=== Input for this task ===
-- ==== Sys2Proof/Machine/Msc.lean ====
section
/-! DEFINITION. Stack memory on its own: reads and writes (R395, R399), the merge buffer's write-backs (R400), far and
cached accesses (R354, R361), retrains (R369 - R371), migration (R372 - R376, R743, R748, R749), write holds (R378,
R380), the scrubber (R413 - R416), and the ERQ's consumption (R418). -/
namespace Sys2Proof.Machine

/-! ## Reads and writes -/

/-- Requesters whose read of a poisoned page is a fatal fault (R409, R410). -/
def reqFatal (k : Requester) : Bool := reqPoisonSev k none == 3

/-- Outcome of a read outside a command: a poisoned result for a job's requester is a fatal fault, whose record has been
written (R409, R410). -/
def readRow (who : Who) (x : EM Unit) (s : State) : Out :=
  match x.go s with
  | (.error (.poison a), s') =>
    if reqFatal who.kind ∧ s'.up then
      .next (s'.beginReset (some 4) ⟨0x05, 3, if s'.region a = .far then bCXP else bMSC,
        (if s'.region a = .far then (s'.farPort a).getD 0 else s'.stackOf (a / 4096)), who.job, a, 0#64⟩ (s'.erqSeq - 1#32))
    else .next s'
  | _ => rowOf x s

/-- The job on whose behalf a requester acts. -/
def reqWho (k : Requester) (j : Nat) : Who := ⟨k, if reqFatal k then some j else none, 255, some 6⟩

/-- STACK_READ (R395): the granule that holds addr is read on the direct path, with the mirror rule and the record of
R409. -/
def execStackRead (who : Requester) (j addr : Nat) (s : State) : Out :=
  if s.region addr = .stack then
    readRow (reqWho who j) (do
      let _ ← directRead (reqWho who j) (addr / 64 * 64) 64
      pure ()) s
  else .next s

/-- STACK_WRITE (R399): bytes of one page taken into the merge buffer. -/
def execStackWrite (who : Requester) (addr : Nat) (bytes : List Byte) (s : State) : Out :=
  if s.region addr = .stack ∧ addr % 4096 + bytes.length ≤ 4096 then rowOf (rawWrite (reqWho who 0) addr bytes) s
  else .next s

/-- MERGE_IDLE_TIMEOUT (R400, R403): 2 us after its last write an entry starts its write-back, but not in a write
hold. -/
def execMergeIdleTimeout (n c page : Nat) (s : State) : Out :=
  let gc := 32 * n + c
  if s.whold n ∨ !s.domRuns (dMSC n) then .next s
  else .next (s.setMergeBuf gc ((s.mergeBuf gc).map (fun e => if e.page = page then { e with wb := true } else e)))

/-- MERGE_WRITEBACK (R400, R404): an entry whose write-back has started, or whose granules are all written. -/
def execMergeWriteback (n c page : Nat) (s : State) : Out :=
  match (s.mergeBuf (32 * n + c)).find? (fun e => e.page == page) with
  | some e =>
    if (e.wb || e.mask == fullMask) && !s.whold n && !s.paused page && s.domRuns (dMSC n) then .next (s.writeBackEntry e) else .next s
  | none => .next s

/-- REFRESH (R366): a refresh of a bank keeps what its rows hold (pagePlace); the four burst slots it takes are
timing. -/
def execRefresh (_n _c _bank : Nat) (s : State) : Out := .next s

/-- FAR_ACCESS (R361, R362): a read of as many bytes, or a write of them, at the port that its decoder gives. -/
def execFarAccess (addr : Nat) (bytes : List Byte) (write : Bool) (s : State) : Out :=
  if s.region addr = .far ∧ addr % 64 + bytes.length ≤ 64 then
    rowOf (if write then farWrite addr bytes else do let _ ← farRead addr bytes.length; pure ()) s
  else .next s

/-- CACHE_ACCESS (R352 - R354): an access of one granule by a core or channel of job j to a segment that Cloudbank
caches. -/
def execCacheAccess (j addr : Nat) (bytes : List Byte) (write : Bool) (s : State) : Out :=
  let who : Who := ⟨.tdma, some j, 255, some 5⟩
  let n := bytes.length
  if n ≠ 0 ∧ addr % 64 + n ≤ 64 ∧ (s.cached who addr n).isSome ∧ s.segOk j addr n write ∧ s.up then
    readRow who (if write then cachedWrite who j addr bytes else do let _ ← cachedRead who j addr n; pure ()) s
  else .next s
===
### Assigned task:
Output all preceding records character for character.

### Result below:
-- ==== Sys2Proof/Machine/Msc.lean ====
section
/-! DEFINITION. Stack memory on its own: reads and writes (R395, R399), the merge buffer's write-backs (R400), far and
cached accesses (R354, R361), retrains (R369 - R371), migration (R372 - R376, R743, R748, R749), write holds (R378,
R380), the scrubber (R413 - R416), and the ERQ's consumption (R418). -/
namespace Sys2Proof.Machine

/-! ## Reads and writes -/

/-- Requesters whose read of a poisoned page is a fatal fault (R409, R410). -/
def reqFatal (k : Requester) : Bool := reqPoisonSev k none == 3

/-- Outcome of a read outside a command: a poisoned result for a job's requester is a fatal fault, whose record has been
written (R409, R410). -/
def readRow (who : Who) (x : EM Unit) (s : State) : Out :=
  match x.go s with
  | (.error (.poison a), s') =>
    if reqFatal who.kind ∧ s'.up then
      .next (s'.beginReset (some 4) ⟨0x05, 3, if s'.region a = .far then bCXP else bMSC,
        (if s'.region a = .far then (s'.farPort a).getD 0 else s'.stackOf (a / 4096)), who.job, a, 0#64⟩ (s'.erqSeq - 1#32))
    else .next s'
  | _ => rowOf x s

/-- The job on whose behalf a requester acts. -/
def reqWho (k : Requester) (j : Nat) : Who := ⟨k, if reqFatal k then some j else none, 255, some 6⟩

/-- STACK_READ (R395): the granule that holds addr is read on the direct path, with the mirror rule and the record of
R409. -/
def execStackRead (who : Requester) (j addr : Nat) (s : State) : Out :=
  if s.region addr = .stack then
    readRow (reqWho who j) (do
      let _ ← directRead (reqWho who j) (addr / 64 * 64) 64
      pure ()) s
  else .next s

/-- STACK_WRITE (R399): bytes of one page taken into the merge buffer. -/
def execStackWrite (who : Requester) (addr : Nat) (bytes : List Byte) (s : State) : Out :=
  if s.region addr = .stack ∧ addr % 4096 + bytes.length ≤ 4096 then rowOf (rawWrite (reqWho who 0) addr bytes) s
  else .next s

/-- MERGE_IDLE_TIMEOUT (R400, R403): 2 us after its last write an entry starts its write-back, but not in a write
hold. -/
def execMergeIdleTimeout (n c page : Nat) (s : State) : Out :=
  let gc := 32 * n + c
  if s.whold n ∨ !s.domRuns (dMSC n) then .next s
  else .next (s.setMergeBuf gc ((s.mergeBuf gc).map (fun e => if e.page = page then { e with wb := true } else e)))

/-- MERGE_WRITEBACK (R400, R404): an entry whose write-back has started, or whose granules are all written. -/
def execMergeWriteback (n c page : Nat) (s : State) : Out :=
  match (s.mergeBuf (32 * n + c)).find? (fun e => e.page == page) with
  | some e =>
    if (e.wb || e.mask == fullMask) && !s.whold n && !s.paused page && s.domRuns (dMSC n) then .next (s.writeBackEntry e) else .next s
  | none => .next s

/-- REFRESH (R366): a refresh of a bank keeps what its rows hold (pagePlace); the four burst slots it takes are
timing. -/
def execRefresh (_n _c _bank : Nat) (s : State) : Out := .next s

/-- FAR_ACCESS (R361, R362): a read of as many bytes, or a write of them, at the port that its decoder gives. -/
def execFarAccess (addr : Nat) (bytes : List Byte) (write : Bool) (s : State) : Out :=
  if s.region addr = .far ∧ addr % 64 + bytes.length ≤ 64 then
    rowOf (if write then farWrite addr bytes else do let _ ← farRead addr bytes.length; pure ()) s
  else .next s

/-- CACHE_ACCESS (R352 - R354): an access of one granule by a core or channel of job j to a segment that Cloudbank
caches. -/
def execCacheAccess (j addr : Nat) (bytes : List Byte) (write : Bool) (s : State) : Out :=
  let who : Who := ⟨.tdma, some j, 255, some 5⟩
  let n := bytes.length
  if n ≠ 0 ∧ addr % 64 + n ≤ 64 ∧ (s.cached who addr n).isSome ∧ s.segOk j addr n write ∧ s.up then
    readRow who (if write then cachedWrite who j addr bytes else do let _ ← cachedRead who j addr n; pure ()) s
  else .next s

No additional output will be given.